Я передал записку Рабину. Он объявил перерыв и попросил ряд министров сформировать рабочую группу[107] и присоединиться к нему в конференц-зале внизу. Мы обменялись тем немногим, что знали, а это, как мы сами видели, мало отличалось от ничего. Было решено сделать официальное заявление, содержащее исходные факты, и подтвердить, что правительство не намерено вести переговоры с террористами. Рабин отложил заседание, каждый из нас приступил к своим задачам с целью понять, что произошло и какой ответ надо планировать.
Подробности выяснились в течение ближайших часов. Мы узнали, что террористы, поднявшиеся на борт в Афинах[108], состояли в известном своей жестокостью Народном фронте освобождения Палестины (НФОП)[109] и захватили самолет с почти 250 пассажирами, в числе которых было более ста израильтян и двенадцать членов экипажа из Франции.
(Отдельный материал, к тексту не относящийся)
-- ==== Sys2Proof/Machine/Matrix.lean ====
section
/-! DEFINITION. The mm operations (04_matrix_array.md, 05_tiling_sequencer.md): the arithmetic of passes in its fixed order (R59-R61, R81, R82), the output path (R102),
mm.gemm, mm.conv and mm.pass with their placement checks (R58, R79-R92), the tile sizes and the demotion of loop orders (R85, R87, R88), the stretch of work between two level-2 tile boundaries (R93),
and the passes: their order, their timing, the stationary registers and the gated columns (R57, R62-R68). -/
namespace Sys2Proof.Machine

/-! ## Arithmetic -/

/-- The control block (R80). -/
structure CtlBlock where
  bias : Nat
  stageBase : Nat
  stageSize : Nat
  kr : Nat
  ks : Nat
  strideH : Nat
  strideW : Nat
  dilH : Nat
  dilW : Nat
  padT : Nat
  padB : Nat
  padL : Nat
  padR : Nat

def parseCtl (b : List Byte) : CtlBlock :=
  let w := rdN b 0x14 4
  { bias := rdN b 0 6, stageBase := rdN b 8 6, stageSize := rdN b 0x10 4, kr := fld w 3 0, ks := fld w 7 4,
    strideH := fld w 11 8, strideW := fld w 15 12, dilH := fld w 19 16, dilW := fld w 23 20,
    padT := rdN b 0x18 1, padB := rdN b 0x19 1, padL := rdN b 0x1A 1, padR := rdN b 0x1B 1 }

/-- A product as the sequencer sees it: extents, virtual operands, the shifts of R82, the starting value, the bias and where each output element lies. -/
structure Product where
  m : Nat
  n : Nat
  k : Nat
  isInt : Bool
  bFmt : Fmt
  a : List Nat → Nat → Nat → FVal
  /-- The code of B as the stationary registers hold it (R57, R63). -/
  bCode : List Nat → Nat → Nat → Nat
  /-- Shift of one chunk, when an operand carries block-128 shifts (R82). -/
  chunkShift : Option (List Nat → Nat → Nat → Nat → Int)
  /-- Shift of the output path: sa[m] + sb[n] (R82). -/
  outShift : List Nat → Nat → Nat → Int
  start : List Nat → Nat → Nat → FVal
  accumulate : Bool
  bias : Option (Nat → FVal)

/-- An element of B as the array takes it (R57, R63). -/
def Product.b (p : Product) (bi : List Nat) (k n : Nat) : FVal := decodeElem p.bFmt (p.bCode bi k n)

/-- A saturating INT32 addition, and whether it saturated (R61). -/
def satAdd32 (x y : Int) : Int × Bool :=
  let z := x + y
  if 2147483647 < z then (2147483647, true) else if z < -2147483648 then (-2147483648, true) else (z, false)

/-- The integer of a finite value with exponent 0 or more. -/
def FVal.toInt : FVal → Int
  | .fin n m e => roundInt n m e
  | _ => 0

/-- The column sum of a float chunk: products rounded to binary32 and added in ascending k from +0; padded rows add +0 (R59, R60). -/
def chunkF (p : Product) (bi : List Nat) (i n k0 len : Nat) : FVal :=
  let x := (List.range len).foldl (fun acc k => acc.add ((p.a bi i (k0 + k)).mul (p.b bi (k0 + k) n))) FVal.zero
  if len < 128 then x.add .zero else x

/-- The exact column sum of an integer chunk (R61). -/
def chunkI (p : Product) (bi : List Nat) (i n k0 len : Nat) : Int :=
  (List.range len).foldl (fun acc k => acc + (p.a bi i (k0 + k)).toInt * (p.b bi (k0 + k) n).toInt) 0

/-- Chunks of k: start and length, ascending (R81). -/
def chunks (k : Nat) : List (Nat × Nat) := (List.range (cdiv k 128)).map (fun c => (128 * c, min 128 (k - 128 * c)))

/-- One chunk added to an accumulator, and whether the addition saturated (R61, R81, R82). -/
def Product.addChunk (p : Product) (bi : List Nat) (i n : Nat) (x : FVal) (c : Nat × Nat) : FVal × Bool :=
  if p.isInt then
    let z := satAdd32 x.toInt (chunkI p bi i n c.1 c.2)
    (FVal.ofInt z.1, z.2)
  else
    let y := chunkF p bi i n c.1 c.2
    (x.add (match p.chunkShift with | none => y | some f => (y.scale (f bi i n c.1)).r32), false)

/-- The accumulator before the first chunk: S of R79, as an exact integer for integer products. -/
def Product.init (p : Product) (bi : List Nat) (i n : Nat) : FVal :=
  if !p.accumulate then .zero else if p.isInt then FVal.ofInt (p.start bi i n).toInt else p.start bi i n

/-- An accumulator after the chunks that begin at `k0` or later and before `k1`, and how many of their additions saturated (R81). -/
def Product.stretch (p : Product) (bi : List Nat) (i n : Nat) (x : FVal) (k0 k1 : Nat) : FVal × Nat :=
  ((chunks p.k).filter (fun c => decide (k0 ≤ c.1) && decide (c.1 < k1))).foldl (fun acc c =>
    let z := p.addChunk bi i n acc.1 c
    (z.1, acc.2 + if z.2 then 1 else 0)) (x, 0)

/-- The bias, added once after the last chunk, and whether the addition saturated (R81). -/
def Product.addBias (p : Product) (n : Nat) (x : FVal) : FVal × Nat :=
  match p.bias with
  | none => (x, 0)
  | some b =>
    if p.isInt then let z := satAdd32 x.toInt (b n).toInt; (FVal.ofInt z.1, if z.2 then 1 else 0)
    else (x.add (b n), 0)

/-- The accumulator of one output element after the chunks and the bias, and how many of its additions saturated (R81). -/
def accumulateElem (p : Product) (bi : List Nat) (i n : Nat) : FVal × Nat :=
  let r := p.stretch bi i n (p.init bi i n) 0 p.k
  let z := p.addBias n r.1
  (z.1, r.2 + z.2)

/-- The output-path product by 2^k: exact for a scaled C; otherwise rounded to binary32 only where it leaves the binary32 normal range (R82, R102). -/
def outScale (scaledC : Bool) (k : Int) (v : FVal) : FVal :=
  match v with
  | .fin n m e =>
    let x := FVal.fin n m (e + k)
    if scaledC || k = 0 || m = 0 then x
    else if magGt m (e + k) (2 ^ 24 - 1) 104 || !(magGt m (e + k) 1 (-126) || (Nat.log2 m : Int) + e + k = -126) then x.r32 else x
  | v => v

/-! ## Tile sizes and loop orders (R84-R88) -/

/-- Level-2 sizes and accumulator tiles (R85). -/
structure Tiles where
  n2 : Nat
  m2 : Nat
  k2 : Nat
  t2 : Nat
  deriving DecidableEq, Repr

def roundUp (x q : Nat) : Nat := cdiv x q * q

/-- The sizes of R85; `ea` and `eb` are the bits of an element, 4 for INT4. -/
def tilesOf (m n k ea eb : Nat) (split : Bool) : Tiles :=
  let ncol := if split then 64 else 128
  let buffer := if split then 786432 else 1572864
  let n2 := min (roundUp n ncol) (2 * ncol)
  let m2 := min (roundUp m 128) (128 * (8 / (n2 / ncol)))
  let perK := m2 * ea + n2 * eb
  let k2 := min (roundUp k 128) (128 * (8 * buffer / (128 * perK)))
  { n2 := n2, m2 := m2, k2 := k2, t2 := cdiv m2 128 * (n2 / ncol) }

/-- The loop orders (R76), outermost letter first. -/
inductive Order
  | mnk | mkn | nmk | nkm | kmn | knm
  deriving DecidableEq, Repr

/-- An ORDER field resolved; AUTO is NMK when `autoN` holds, else MNK (R87). -/
def Order.ofCode (c : Nat) (autoN : Bool) : Order :=
  match c with
  | 0 => .mnk | 1 => .mkn | 2 => .nmk | 3 => .nkm | 4 => .kmn | 5 => .knm
  | _ => if autoN then .nmk else .mnk

def Order.code : Order → Nat
  | .mnk => 0 | .mkn => 1 | .nmk => 2 | .nkm => 3 | .kmn => 4 | .knm => 5

/-- Which of M and N the order places inside K. -/
def Order.insideK : Order → Bool × Bool
  | .mnk => (false, false) | .mkn => (false, true) | .nmk => (false, false) | .nkm => (true, false) | .kmn => (true, true) | .knm => (true, true)

/-- The K-innermost order with the same relative order of M and N (R88). -/
def Order.demote : Order → Order
  | .mkn => .mnk | .kmn => .mnk | .nkm => .nmk | .knm => .nmk | o => o

/-- Level-1 orders that place K inside N (R88). -/
def Order.kInsideN : Order → Bool
  | .mnk => true | .nmk => true | .nkm => true | _ => false

/-- LIVE of R88 for the resolved orders, over the rows `m` and columns `n` that the level-2 loops run through. -/
def liveTiles (t : Tiles) (m n k : Nat) (o1 o2 : Order) : Nat :=
  let trips (x y : Nat) : Nat := if y = 0 then 0 else cdiv x y
  let i2 := if trips k t.k2 ≤ 1 then 1
    else (if o2.insideK.1 then trips m t.m2 else 1) * (if o2.insideK.2 then trips n t.n2 else 1)
  let d := if o1.kInsideN then cdiv t.m2 128 else t.t2
  t.t2 * i2 + d

/-- ORDER2 in force and whether it was demoted (R88). -/
def order2InForce (t : Tiles) (m n k : Nat) (o1 o2 : Order) : Order × Bool :=
  if 16 < liveTiles t m n k o1 o2 then (o2.demote, true) else (o2, false)

/-! ## The operands of a stroke (R58, R78-R80, R91) -/

/-- Whether a place is a half of a split cluster. -/
def Place.isHalf : Place → Bool
  | .half .. => true
  | _ => false

/-- Everything an mm stroke works from: its operands, its control block and the roles of their dimensions. -/
structure Mm where
  A : Operand
  B : Operand
  C : Operand
  bias : Operand
  hasBias : Bool
  cb : Nat
  ctl : CtlBlock
  half : Bool
  /-- Extents of the product, and the batch extents of C (R79, R91). -/
  m : Nat
  n : Nat
  k : Nat
  b0 : Nat
  b1 : Nat

def Mm.ncol (x : Mm) : Nat := if x.half then 64 else 128
def Stroke.isConv (t : Stroke) : Bool := t.op == 0x02
def Stroke.isPass (t : Stroke) : Bool := t.op == 0x20
def Stroke.transA (t : Stroke) : Bool := t.op == 0x01 && bit t.param 9
def Stroke.transB (t : Stroke) : Bool := if t.isPass then bit t.param 1 else bit t.param 10
def Stroke.accum (t : Stroke) : Bool := if t.isPass then bit t.param 0 else bit t.param 11

/-- The operands, from what the sequencer read at placement (R78). -/
def mmOf (s : State) (j : Job) (t : Stroke) : Mm :=
  let op (a : Nat) : Operand := s.operandSeen j t.structs a
  let A := op (t.opnds.getD 0 0)
  let C := op (t.opnds.getD 2 0)
  let cb := if t.isPass then 0 else t.opnds.getD 3 0
  let ctl := parseCtl (if cb = 0 then zeros 32 else s.structAt t.structs cb 32)
  { A := A, B := op (t.opnds.getD 1 0), C := C, bias := op ctl.bias, hasBias := ctl.bias != 0, cb := cb, ctl := ctl,
    half := (t.place.map Place.isHalf).getD false,
    m := if t.isConv then C.e 3 * C.e 2 * C.e 1 else C.e 1, n := C.e 0,
    k := if t.isConv then ctl.kr * ctl.ks * A.e 0 else if t.transA then A.e 1 else A.e 0,
    b0 := if t.op = 0x01 then C.e 2 else 1, b1 := if t.op = 0x01 then C.e 3 else 1 }

/-- The operands that the placement checks look at. -/
def Mm.ops (x : Mm) : List Operand := [x.A, x.B, x.C] ++ if x.hasBias then [x.bias] else []

/-- The structures of an mm stroke: addresses and lengths, those of absent ones omitted, tensor descriptors inside the argument block excepted (R78, R92). -/
def mmAddrs (s : State) (j : Job) (t : Stroke) : List (Nat × Nat) :=
  let x := mmOf s j t
  (if x.cb = 0 then [] else [(x.cb, 32)]) ++ (x.ops.map (fun o => o.descRanges j)).flatten

/-- A, B, C, bias and control block of an mm stroke as its sequencer reads them, absent structures omitted: what DESC_CRC covers (R93). -/
def mmStructs (s : State) (j : Job) (t : Stroke) : List Byte :=
  let x := mmOf s j t
  (x.ops.map (fun o => descBytes s j t.structs o.addr)).flatten ++ (if x.cb = 0 then [] else s.structAt t.structs x.cb 32)

/-- Check 13 of R83: a resumed stroke whose structures are not those of its first placement. -/
def mmChanged (s : State) (j : Job) (t : Stroke) : Option Nat := failIf (t.resumed && t.descCrc != some (crc32c (mmStructs s j t))) 13

/-! ## Tile sequencing (R84-R93) -/

/-- What the tile sequencer works on (R84-R88): extents, batches, tile sizes, orders and level 3. -/
structure MmPlan where
  m : Nat
  n : Nat
  k : Nat
  b0 : Nat
  b1 : Nat
  ncol : Nat
  tl : Tiles
  o1 : Order
  o2 : Order
  o3 : Order
  demoted : Bool
  live : Nat
  staged : Bool
  m3 : Nat
  n3 : Nat

/-- The largest multiple of `q`, at most `q * n`, that satisfies a test; 0 when none does. -/
def largestMultiple (q : Nat) (ok : Nat → Bool) : Nat → Nat
  | 0 => 0
  | n + 1 => if ok (q * (n + 1)) then q * (n + 1) else largestMultiple q ok n

/-- The plan of a stroke. A panel pair counts the operands in GDDR6 alone, the only ones staged (R86; log entry 111). mm.pass is one tile of one pass (R58). -/
def Mm.plan (x : Mm) (t : Stroke) : MmPlan :=
  let tl := if t.isPass then { n2 := roundUp x.n x.ncol, m2 := roundUp x.m 128, k2 := 128, t2 := cdiv x.m 128 }
    else tilesOf x.m x.n x.k x.A.fmt.bits x.B.fmt.bits x.half
  let code (c : Nat) : Nat := if t.isPass then 0 else c
  let o1 := Order.ofCode (code (fld t.param 2 0)) false
  let r2 := Order.ofCode (code (fld t.param 5 3)) (decide (x.m < x.n))
  let aG := regionOf x.A.d.base 1 == .gddr
  let bG := regionOf x.B.d.base 1 == .gddr
  let need (r c : Nat) : Nat := ((if aG then r * x.A.fmt.bits else 0) + (if bG then c * x.B.fmt.bits else 0)) * x.k
  let fits (r c : Nat) : Bool := decide (need r c ≤ x.ctl.stageSize / 2 * 8)
  let on := !t.isPass && x.ctl.stageSize != 0 && x.ctl.stageBase != 0 && (aG || bG) && fits tl.m2 tl.n2
  let m3 := if on then largestMultiple tl.m2 (fun r => fits r tl.n2) (cdiv x.m tl.m2) else roundUp x.m tl.m2
  let n3 := if on then largestMultiple tl.n2 (fun c => fits m3 c) (cdiv x.n tl.n2) else roundUp x.n tl.n2
  let f := order2InForce tl (min m3 x.m) (min n3 x.n) x.k o1 r2
  { m := x.m, n := x.n, k := x.k, b0 := x.b0, b1 := x.b1, ncol := x.ncol, tl := tl, o1 := o1, o2 := f.1,
    o3 := Order.ofCode (code (fld t.param 8 6)) (decide (x.m < x.n)),
    demoted := f.2, live := liveTiles tl (min m3 x.m) (min n3 x.n) x.k o1 f.1, staged := on, m3 := m3, n3 := n3 }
Во второй половине дня мы получили сообщение о том, что самолет дозаправился в Ливии. Мордехай «Мота» Гур[110], начальник Генерального штаба ЦАХАЛ, отвел меня в сторону и сказал, что самолет может направляться в Израиль. Я позвонил Рабину и передал новые данные разведки. Мы сошлись на том, что, если террористы действительно намерены прибыть в Израиль, мы должны позволить им это. У нас был некоторый опыт спасения заложников, и делать это на своей земле, в своем аэропорту, было бы, безусловно, надежнее. Так, четырьмя годами ранее, когда террористы захватили самолет авиакомпании Sabena[111], летевший из Вены в Тель-Авив, мы смогли спасти пассажиров. Но все происходило на нашей территории. Сейчас ситуация была другой. На тот момент нам не оставалось ничего иного, как ждать развития событий.
Поздно ночью я присоединился к главе оперативного управления Генерального штаба армии Йекутиэлю «Кути» Адаму[112], и мы поехали в аэропорт, где элитное подразделение израильского спецназа «Сайерет Маткаль»[113] отрабатывало возможные действия по спасению заложников. Я не сомневался в храбрости и подготовленности «Сайерет Маткаль», эти люди умели решать трудные задачи, были сильны не только телом, но и духом. Они были лучшей боевой силой в Израиле, я считал их лучшими в мире. Незадолго до того командиром подразделения был назначен Йонатан Нетаньяху[114], брат будущего премьер-министра[115]. Я встречался с ним много раз, после того как несколько старших офицеров рассказали мне, какой он необыкновенный человек; они были уверены, что Йонатан мне понравится. Они отметили, что он был отличным бойцом, невероятно смелым и в то же время интеллектуалом, любителем литературы. И действительно, мы могли с одинаковым успехом обсуждать противотанковые ракеты и поэзию Эдгара Аллана По. Он родился в один год с моей дочерью, и, хотя годился мне в сыновья, рассуждал он так, словно был моим ровесником.